The first thing to remember is that you are not required to support an application for disability benefits with a diagnosis, supported by medical test results, unless that requirement is clearly spelled out in your insurance policy. Court decisions have confirmed this in cases where the application was denied based on the absence of a diagnosis confirmed by medical tests:
Initially, (the adjuster) testified that she required a diagnosis before considering further benefits, even though one is not required by the policy.
Rejecting the plaintiff’s claim for … lack of information regarding the medical tests performed by the plaintiff’s physician fails to address the issue of whether the plaintiff was in fact disabled within the meaning of the policy even though the nature of the underlying disease remained temporarily unresolved.
Warrington v. Great West Life Assurance Co.

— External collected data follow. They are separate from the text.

/-- The byte that a complete line puts at a place of its stored row (R107, R109, R111). -/
def storedByte (q : CapRequest) (roi : Roi) (exposure : Option Exposure) (line : List Nat) (old : Byte) (i : Nat) : Byte :=
  let px := reducePixel q.camera q.gain (line.getD (roi.col0 + i) 0)
  if exposure = some .b ∧ old.toNat < px.toNat then old else px

theorem storedRow_length {exposure : Option Exposure} {line : List Nat} {old : List Byte}
    (hline : roi.col0 + 2 * roi.hEff ≤ line.length) (hold : old.length = 2 * roi.hEff) :
    (storedRow q roi exposure line old).length = 2 * roi.hEff := by
  simp only [storedRow]
  split <;> simp only [List.length_zipWith, List.length_map, List.length_take, List.length_drop] <;> omega

theorem minByte_eq (a b : Byte) : minByte a b = if b.toNat < a.toNat then b else a := by
  rw [minByte]
  split
  · rw [if_neg (by omega)]
  · rw [if_pos (by omega)]

theorem storedRow_getD {exposure : Option Exposure} {line : List Nat} {old : List Byte} {i : Nat} (hi : i < 2 * roi.hEff)
    (hline : roi.col0 + 2 * roi.hEff ≤ line.length) (hold : old.length = 2 * roi.hEff) :
    (storedRow q roi exposure line old).getD i 0 = storedByte q roi exposure line (old.getD i 0) i := by
  have hlen : (((line.drop roi.col0).take (2 * roi.hEff)).map (reducePixel q.camera q.gain)).length = 2 * roi.hEff := by
    rw [List.length_map, List.length_take, List.length_drop]; omega
  have hpixel : (((line.drop roi.col0).take (2 * roi.hEff)).map (reducePixel q.camera q.gain)).getD i 0 =
      reducePixel q.camera q.gain (line.getD (roi.col0 + i) 0) := by
    rw [List.getD_eq_getElem _ _ (by omega), List.getElem_map, List.getElem_take, List.getElem_drop,
      List.getD_eq_getElem _ _ (by omega)]
  by_cases hb : exposure = some .b
  · have hrow : storedRow q roi exposure line old =
        List.zipWith minByte (((line.drop roi.col0).take (2 * roi.hEff)).map (reducePixel q.camera q.gain)) old := if_pos hb
    rw [hrow, List.getD_eq_getElem _ _ (by rw [List.length_zipWith]; omega), List.getElem_zipWith,
      ← List.getD_eq_getElem _ 0, hpixel, ← List.getD_eq_getElem old 0, minByte_eq, storedByte]
    simp only [hb, true_and]
  · have hrow : storedRow q roi exposure line old =
        ((line.drop roi.col0).take (2 * roi.hEff)).map (reducePixel q.camera q.gain) := if_neg hb
    rw [hrow, hpixel, storedByte]
    simp only [hb, false_and, if_false]

/-- A complete line changes the frame store alone: inside the ROI its row of WORK (R109). -/
theorem storeLine_spec (hline : roi.col0 + 2 * roi.hEff ≤ s.cap.line.length) : ∃ m : Memory,
    storeLine q roi s = { s with frames := { s.frames with mem := m } } ∧ ∀ a, Memory.read m a =
      let first := frameAddr s.frames.work.val (s.cap.lineCount - roi.row0) 0
      if roi.row0 ≤ s.cap.lineCount ∧ s.cap.lineCount < roi.row0 + 2 * roi.hEff ∧ first ≤ a ∧ a < first + 2 * roi.hEff then
        storedByte q roi s.cap.exposure s.cap.line (Memory.read s.frames.mem a) (a - first)
      else Memory.read s.frames.mem a := by
  by_cases hrow : roi.row0 ≤ s.cap.lineCount ∧ s.cap.lineCount < roi.row0 + 2 * roi.hEff
  · obtain ⟨hlo, hhi⟩ := hrow
    refine ⟨_, if_pos ⟨hlo, hhi⟩, fun a => ?_⟩
    generalize frameAddr s.frames.work.val (s.cap.lineCount - roi.row0) 0 = first
    dsimp only
    have hold : (Memory.slice s.frames.mem first (2 * roi.hEff)).length = 2 * roi.hEff := by
      rw [Memory.slice_eq, List.length_map, List.length_range]
    rw [Memory.read_write, storedRow_length hline hold]
    by_cases ha : first ≤ a ∧ a < first + 2 * roi.hEff
    · obtain ⟨i, rfl⟩ := Nat.exists_eq_add_of_le ha.1
      have hi : i < 2 * roi.hEff := by omega
      have hbyte : (Memory.slice s.frames.mem first (2 * roi.hEff)).getD i 0 = Memory.read s.frames.mem (first + i) := by
        rw [List.getD_eq_getElem _ _ (by omega)]
        simp only [Memory.slice_eq, List.getElem_map, List.getElem_range]
      rw [if_pos ha, if_pos ⟨hlo, hhi, ha⟩, Nat.add_sub_cancel_left, storedRow_getD hi hline hold, hbyte]
    · rw [if_neg ha, if_neg fun h => ha h.2.2]
  · refine ⟨s.frames.mem, if_neg hrow, fun a => ?_⟩
    rw [if_neg fun h => hrow ⟨h.1, h.2.1⟩]
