-- ==== Sys2Proof/Word.lean ====
section
/-! DEFINITION. The word, address and register-index types of RAS16 (00_scope.md rules R5 and R7). -/

namespace Sys2Proof

/-- A `bits16` pattern: a general register, a memory cell, `IR`, an instruction (R5 `XLEN`). -/
abbrev Word := BitVec 16

/-- A `bits8` pattern: `PC`, `DS`, and the number of a memory cell (R5 `PC_WIDTH`, `DS_WIDTH`, `ADDR_WIDTH`). -/
abbrev Addr := BitVec 8

/-- The index of a general register, 0 to 7 (R10; `Ax` is 0 and `Hx` is 7). -/
abbrev RegIdx := Fin 8

end Sys2Proof
end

B.C.S.C. (1995) 7 W.W.R. 428
Unfortunately, not all adjusters comply with this principle of good faith adjusting when faced with an application which is based on subjective symptoms that have not resulted in a test‑confirmed diagnosis:
The defendant’s attitude underscores the bad faith pervasive in this case. The plaintiff was viewed with suspicion and her “self‑reporting” deemed suspect, even though self‑reporting is the primary method of information gathering that all doctors … employ in order to make a proper diagnosis and treat MS.
Asselstine v. Manufacturers Life Insurance Company and U.B.C.

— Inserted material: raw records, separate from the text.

-- ==== Sys2Proof/Machine/HostOps.lean ====
section
/-! DEFINITION. The host's operations Reset, Load and Step as transitions of the state
(70_reset_and_hazards.md rules R189 to R191). -/

namespace Sys2Proof.Machine

/-- `INIT` (R5, 92_eei_decisions.md "Open parameters"): what the spec leaves open after Reset.  It is an argument
of Reset, so a statement for every `INIT` assumes none of its values. -/
structure Init where
  /-- `INIT.x` -/
  x : Vector Word 8
  /-- `INIT.F` -/
  f : Flags
  /-- `INIT.IR` -/
  ir : Word
  /-- `INIT.DS` -/
  ds : Addr
  /-- `INIT.MEM`, cell 0 first -/
  mem : Vector Word 256
  deriving DecidableEq, Repr

/-- The `INIT` that `State.reset` takes: every value 0 (DESIGN CHOICE, unsafe, log entries 2 and 3). -/
def initOfReset : Init where
  x := Vector.replicate 8 0#16
  f := ⟨false, false, false, false⟩
  ir := 0#16
  ds := 0#8
  mem := Vector.replicate 256 0#16

/-- Reset (R190): `PC` is 0, every other piece of state has the value `INIT` gives it, and no program is loaded. -/
def State.resetWith (i : Init) : State where
  x := i.x
  f := i.f
  pc := 0#8
  ir := i.ir
  ds := i.ds
  mem := Memory.writeImage [] 0 i.mem.toList
  loaded := false

/-- Load of an already assembled image (R191, decision D17): raw writes from address 0, `DS`, `PC`, then the
first Fetch.  Registers, flags and the other cells keep their values (R52). -/
def loadImage (ws : List Word) (s : State) : Result :=
  if ws.length ≤ Config.maxProg then
    .next (State.fetch { s with
      mem := s.mem.writeImage 0 ws, ds := BitVec.ofNat 8 ws.length, pc := 0#8, loaded := true })
  else .refused .programTooLong

/-- Load of program text (R191): assemble, then install; on a failure nothing is written (R177). -/
def load (lines : List Line) (s : State) : Result :=
  match assemble lines with
  | some ws => loadImage ws s
  | none => .fault .assemblyFailure

/-- The host's only ways to change the state (R189, R195). -/
inductive HostOp where
  /-- constructing "a fresh Computer" (R190) -/
  | reset (i : Init)
  /-- `load(programText)` (R191) -/
  | load (lines : List Line)
  /-- Load of a word image (R191, decision D17) -/
  | loadImage (ws : List Word)
  /-- `step()` (R101) -/
  | step
  deriving DecidableEq, Repr

/-- What an operation answers to the host. -/
def HostOp.answer (op : HostOp) (s : State) : Result :=
  match op with
  | .reset i => .next (State.resetWith i)
  | .load lines => Sys2Proof.Machine.load lines s
  | .loadImage ws => Sys2Proof.Machine.loadImage ws s
  | .step => Sys2Proof.Machine.step s

/-- The state an operation leaves: on an error or a refusal, the state before it (R107, R177). -/
def HostOp.apply (op : HostOp) (s : State) : State := stateAfter s (HostOp.answer op s)

/-- The state after a list of operations, issued one at a time (R196). -/
def hostRun : List HostOp → State → State
  | [], s => s
  | op :: ops, s => hostRun ops (HostOp.apply op s)

end Sys2Proof.Machine
end

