-- ==== Sys2Proof/Certificates/Slice0/Obligations.lean ====
section
/-! DEFINITION. The statements for the provers.  Each docstring names the rule of spec/ it formalises, or the
sections it rests on and any decision or log entry among them. -/

open Sys2Proof Sys2Proof.Machine

/-! ## Encoding -/

/-- Words the spec writes out (95_test_vectors.md §2.1) decode to the instructions it gives for them, unused
bits included. -/
def Obligations.WordsOfTheSpecDecode : Prop :=
  decode 0x0050#16 = .add 0 1 2 ∧ decode 0x1250#16 = .sub 1 1 2 ∧ decode 0x2648#16 = .and 3 1 1 ∧
  decode 0x46D8#16 = .xor 3 3 3 ∧ decode 0x6200#16 = .shl 1 0 ∧ decode 0x8440#16 = .load 2 1 ∧
  decode 0x9008#16 = .cmp 0 1 ∧ decode 0xA040#16 = .store 1 0 ∧ decode 0xB0FD#16 = .jump (-3) ∧
  decode 0xD080#16 = .jnz (-128) ∧ decode 0xE800#16 = .loadi (-2048) ∧ decode 0xF000#16 = .nop ∧
  decode 0x0057#16 = .add 0 1 2 ∧ decode 0x9E08#16 = .cmp 0 1 ∧ decode 0xBF01#16 = .jump 1

/-- R69: the canonical word of each of the 16 instructions, in the table's own arithmetic. -/
def Obligations.CanonicalWordOfEveryInstruction : Prop :=
  ∀ i : Instr, wellFormed i = true → (encode i).toNat =
    match i with
    | .add rd rs1 rs2 => 0x0000 + rd.val * 512 + rs1.val * 64 + rs2.val * 8
    | .sub rd rs1 rs2 => 0x1000 + rd.val * 512 + rs1.val * 64 + rs2.val * 8
    | .and rd rs1 rs2 => 0x2000 + rd.val * 512 + rs1.val * 64 + rs2.val * 8
    | .or rd rs1 rs2 => 0x3000 + rd.val * 512 + rs1.val * 64 + rs2.val * 8
    | .xor rd rs1 rs2 => 0x4000 + rd.val * 512 + rs1.val * 64 + rs2.val * 8
    | .not rd rs1 => 0x5000 + rd.val * 512 + rs1.val * 64
    | .shl rd rs1 => 0x6000 + rd.val * 512 + rs1.val * 64
    | .shr rd rs1 => 0x7000 + rd.val * 512 + rs1.val * 64
    | .load rd rs1 => 0x8000 + rd.val * 512 + rs1.val * 64
    | .cmp rs1 rs2 => 0x9000 + rs1.val * 64 + rs2.val * 8
    | .store rs1 rs2 => 0xA000 + rs1.val * 64 + rs2.val * 8
    | .jump n => 0xB000 + (n % 256).toNat
    | .jz n => 0xC000 + (n % 256).toNat
    | .jnz n => 0xD000 + (n % 256).toNat
    | .loadi n => 0xE000 + (n % 4096).toNat
    | .nop => 0xF000

/-- R75: what every one of the 65536 words decodes to, its fields cut out by integer arithmetic. -/
def Obligations.DecodeOfEveryWord : Prop :=
  ∀ w : Word,
    let v := w.toNat
    let rd : RegIdx := Fin.ofNat 8 (v / 512)
    let rs1 : RegIdx := Fin.ofNat 8 (v / 64)
    let rs2 : RegIdx := Fin.ofNat 8 (v / 8)
    let imm8 : Int := if v % 256 < 128 then (v % 256 : Nat) else (v % 256 : Nat) - 256
    let imm12 : Int := if v % 4096 < 2048 then (v % 4096 : Nat) else (v % 4096 : Nat) - 4096
    decode w =
      match v / 4096 with
      | 0 => .add rd rs1 rs2
      | 1 => .sub rd rs1 rs2
      | 2 => .and rd rs1 rs2
      | 3 => .or rd rs1 rs2
      | 4 => .xor rd rs1 rs2
      | 5 => .not rd rs1
      | 6 => .shl rd rs1
      | 7 => .shr rd rs1
      | 8 => .load rd rs1
      | 9 => .cmp rs1 rs2
      | 10 => .store rs1 rs2
      | 11 => .jump imm8
      | 12 => .jz imm8
      | 13 => .jnz imm8
      | 14 => .loadi imm12
      | _ => .nop

/-- 30_encoding.md §4 (unused bits and illegal encodings, the spec's inference and decision D10): every word
decodes to a well-formed instruction, and two words are the same instruction exactly when they agree on the bits
that are not unused. -/
def Obligations.UnusedBitsAreIgnored : Prop :=
  (∀ w : Word, wellFormed (decode w) = true) ∧
  ∀ w v : Word, decode w = decode v ↔ w &&& usedBits w = v &&& usedBits v
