section
/-! Memory (20_memory.md §1): the canonical lists are the contents of the 256 cells, one list for each. -/

namespace Sys2Proof.Machine

theorem Memory.wf_writeImage_cells (cells : Vector Word 256) : (Memory.writeImage [] 0 cells.toList).wf = true :=
  Memory.wf_writeImage cells.toList Memory.wf_nil (by simp)

/-- The list written from the contents of the 256 cells reads as these contents. -/
theorem Memory.read_writeImage_cells (cells : Vector Word 256) (a : Addr) :
    (Memory.writeImage [] 0 cells.toList).read a = cells[a.toNat]'a.isLt := by
  rw [Memory.read, Memory.get_writeImage _ _ Memory.wf_nil (by simp)]
  simp [a.isLt]

/-- A canonical list names no cell beyond the last address. -/
theorem Memory.get_above {m : Memory} {lo a : Nat} (hm : Memory.wfFrom lo m = true) (h : Config.memSize ≤ a) :
    Memory.get m a = Memory.unlisted := by
  induction m generalizing lo with
  | nil => rfl
  | cons c rest ih =>
    obtain ⟨-, hlt, -, hrest⟩ := Memory.wfFrom_cons.mp hm
    rw [Memory.get, if_neg (by omega)]
    exact ih hrest

/-- A canonical list that begins at `b` can read as one that begins at `a` only if `b` is not behind `a`. -/
theorem Memory.head_le_of_get_eq {a b : Nat} {v : Word} {rest m' : Memory} (hv : v ≠ Memory.unlisted)
    (hm' : Memory.wfFrom b m' = true) (hget : Memory.get ((a, v) :: rest) a = Memory.get m' a) : b ≤ a := by
  by_contra hlt
  rw [Memory.get_below hm' (by omega), Memory.get, if_pos rfl] at hget
  exact hv hget

/-- Canonical lists that read alike at every key are equal. -/
theorem Memory.eq_of_get_eq {m m' : Memory} {lo lo' : Nat} (hm : Memory.wfFrom lo m = true)
    (hm' : Memory.wfFrom lo' m' = true) (hget : ∀ a, Memory.get m a = Memory.get m' a) : m = m' := by
  induction m generalizing m' lo lo' with
  | nil =>
    cases m' with
    | nil => rfl
    | cons c' rest' =>
      obtain ⟨-, -, hu, -⟩ := Memory.wfFrom_cons.mp hm'
      exact absurd (by simpa [Memory.get] using (hget c'.1).symm) hu
  | cons c rest ih =>
    obtain ⟨a, v⟩ := c
    obtain ⟨-, ha, hv, hrest⟩ := Memory.wfFrom_cons.mp hm
    cases m' with
    | nil => exact absurd (by simpa [Memory.get] using hget a) hv
    | cons c' rest' =>
      obtain ⟨b, u⟩ := c'
      obtain ⟨-, hb, hu, hrest'⟩ := Memory.wfFrom_cons.mp hm'
      have hba : b ≤ a :=
        Memory.head_le_of_get_eq hv (Memory.wfFrom_cons.mpr ⟨le_rfl, hb, hu, hrest'⟩) (hget a)
      have hab : a ≤ b :=
        Memory.head_le_of_get_eq hu (Memory.wfFrom_cons.mpr ⟨le_rfl, ha, hv, hrest⟩) (hget b).symm
      obtain rfl : a = b := le_antisymm hab hba
      have hvu : v = u := by simpa [Memory.get] using hget a
      have hrests : ∀ k, Memory.get rest k = Memory.get rest' k := fun k => by
        by_cases hk : k = a
        · rw [Memory.get_below hrest (by omega), Memory.get_below hrest' (by omega)]
        · simpa [Memory.get, hk] using hget k
      rw [hvu, ih hrest hrest' hrests]

/-- Settles O45: the contents are written as an image from address 0 on; and canonical lists are determined by their
first cells, one after the other. -/
theorem canonicalMemoryIsTheCells : Obligations.CanonicalMemoryIsTheCells := by
  refine ⟨fun g => ?_, fun m m' hm hm' hread => Memory.eq_of_get_eq hm hm' fun k => ?_⟩
  · refine ⟨_, Memory.wf_writeImage_cells (Vector.ofFn fun k => g (BitVec.ofFin k)), fun a => ?_⟩
    rw [Memory.read_writeImage_cells, Vector.getElem_ofFn]
    rfl
  · by_cases hk : k < Config.memSize
    · simpa [Memory.read, Nat.mod_eq_of_lt hk] using hread (BitVec.ofNat 8 k)
    · rw [Memory.get_above hm (by omega), Memory.get_above hm' (by omega)]

end Sys2Proof.Machine
end

section
/-! Reset, Load and the host (70_reset_and_hazards.md): what Reset and Load leave, and the invariant along any list of
operations. -/

namespace Sys2Proof.Machine

/-! ## Reset (R190) -/

/-- Settles O39: every field is the one of `INIT`, and the memory is the list of its cells. -/
theorem resetLeavesPcZeroAndInit : Obligations.ResetLeavesPcZeroAndInit := fun init =>
  ⟨rfl, rfl, rfl, rfl, rfl, rfl, Memory.read_writeImage_cells init.mem⟩

theorem inv_resetWith (init : Init) : (State.resetWith init).Inv :=
  ⟨Memory.wf_writeImage_cells init.mem, fun hloaded => absurd hloaded Bool.false_ne_true⟩

/-- Settles O40: `State.reset` is the Reset at one `INIT`. -/
theorem resetMeetsInvariant : Obligations.ResetMeetsInvariant :=
  ⟨State.reset_eq_resetWith ▸ inv_resetWith initOfReset, inv_resetWith⟩

/-! ## Load of an image (R191) -/

theorem loadImage_of_too_long {ws : List Word} (h : 255 < ws.length) (s : State) :
    loadImage ws s = .refused .programTooLong :=
  if_neg (Nat.not_le_of_lt h)

/-- What Load of an image that fits leaves (R191, R52). -/
theorem loadImage_of_fits {ws : List Word} {s : State} (hm : s.mem.wf = true) (h : ws.length ≤ 255) :
    ∃ t : State, loadImage ws s = .next t ∧ t.mem.wf = true ∧
      (∀ a : Addr, t.mem.read a = (ws[a.toNat]?).getD (s.mem.read a)) ∧
      t.ds.toNat = ws.length ∧ t.pc = 0#8 ∧ t.ir = t.mem.read 0#8 ∧ t.x = s.x ∧ t.f = s.f ∧ t.loaded = true := by
  have hfits : 0 + ws.length ≤ Config.memSize := by simp only [Config.memSize]; omega
  refine ⟨_, loadImage_eq_next h s, Memory.wf_writeImage ws hm hfits, fun a => ?_, ?_, rfl, rfl, rfl, rfl, rfl⟩
  · exact Memory.get_writeImage ws a.toNat hm hfits
  · exact Nat.mod_eq_of_lt (by omega)

/-- Settles O41: an image that fits is installed, a longer one is refused. -/
theorem loadInstallsProgram : Obligations.LoadInstallsProgram := by
  intro ws s hm
  refine ⟨fun hfits => ?_, fun hlong => ?_⟩
  · obtain ⟨t, hnext, -, hleaves⟩ := loadImage_of_fits hm hfits
    exact ⟨t, hnext, hleaves⟩
  · have hrefused := loadImage_of_too_long hlong s
    refine ⟨hrefused, ?_⟩
    rw [HostOp.apply, HostOp.answer, hrefused, stateAfter_refused]

/-- An allowed Step is Execute of the decoded instruction and the Fetch (R101). -/
theorem step_of_mayStep {s : State} (h : s.mayStep) : step s = fetchAfter (exec (decode s.ir) s) := by
  rw [step, stepBar_eq_none.mpr h]

/-- Settles O43: Load leaves the first word in `IR` and `PC` = 0 below `DS`, where a Step is allowed. -/
theorem firstStepRunsWordZero : Obligations.FirstStepRunsWordZero := by
  intro w ws s hm hlen
  obtain ⟨t, hnext, -, hmem, hds, hpc, hir, -, -, hloaded⟩ :=
    loadImage_of_fits (ws := w :: ws) hm (Nat.succ_le_succ hlen)
  have hword : t.ir = w := by rw [hir, hmem]; rfl
  have hmay : t.mayStep := ⟨hloaded, by rw [hpc, hds]; exact Nat.succ_pos _⟩
  exact ⟨t, hnext, hword, by rw [step_of_mayStep hmay, hword]⟩

/-! ## The invariant -/

/-- Execute keeps the memory's canonical form. -/
theorem Effect.wf_mem {i : Instr} {s t : State} (h : Effect i s t) (hm : s.mem.wf = true) : t.mem.wf = true := by
  rcases h.mem_cases with hmem | ⟨-, rs2, a, -, -, hmem⟩
  · rwa [hmem]
  · rw [hmem]
    exact Memory.wf_write hm a (s.reg rs2)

B.C.S.C., Docket: Vancouver S001583, Morrison J. July 15, 2003, para. 206
I have only seen one disability policy which contained a requirement that an application for benefits be supported by the results of objective medical tests. I have seen several applications rejected based on the lack of supporting objective medical tests, despite the absence of this requirement being in the policy.
The issue to be decided when someone applies for disability benefits is not “What is the name of their medical condition?” but rather “What are their symptoms and do those symptoms prevent them from performing the essential duties of their employment?” Insurance companies will not hesitate to deny an application, despite the diagnosis of one or more serious illness or disease, if it does not include detailed information outlining the applicant’s symptoms and functional limitations. I have seen an application for disability benefits by a person with terminal cancer denied because the diagnosis alone did not establish the inability to work.
So, if you are ill, whether from COVID-19 or some other illness, it is important to maintain a record of your symptoms and how they are affecting your ability to do your job. Let your health care provider know what symptoms you are experiencing, how frequent and severe they are, and how they are affecting your ability to function at work and at home. Don’t be shy about letting your co-workers and supervisor know that you are struggling to keep up with your workload or maintain the quality of your work. If you are working remotely, the observations of your family could corroborate your struggles.
In the case of suspected COVID-19, you should record when you were notified that you may have come in close contact with someone with COVID-19, when you started having symptoms, when you took a rapid test (if applicable), when you tested positive (if applicable), and when your period of isolation began and ended. Such a record could be of critical importance if your illness results in a prolonged work absence and the need to make a long term disability claim.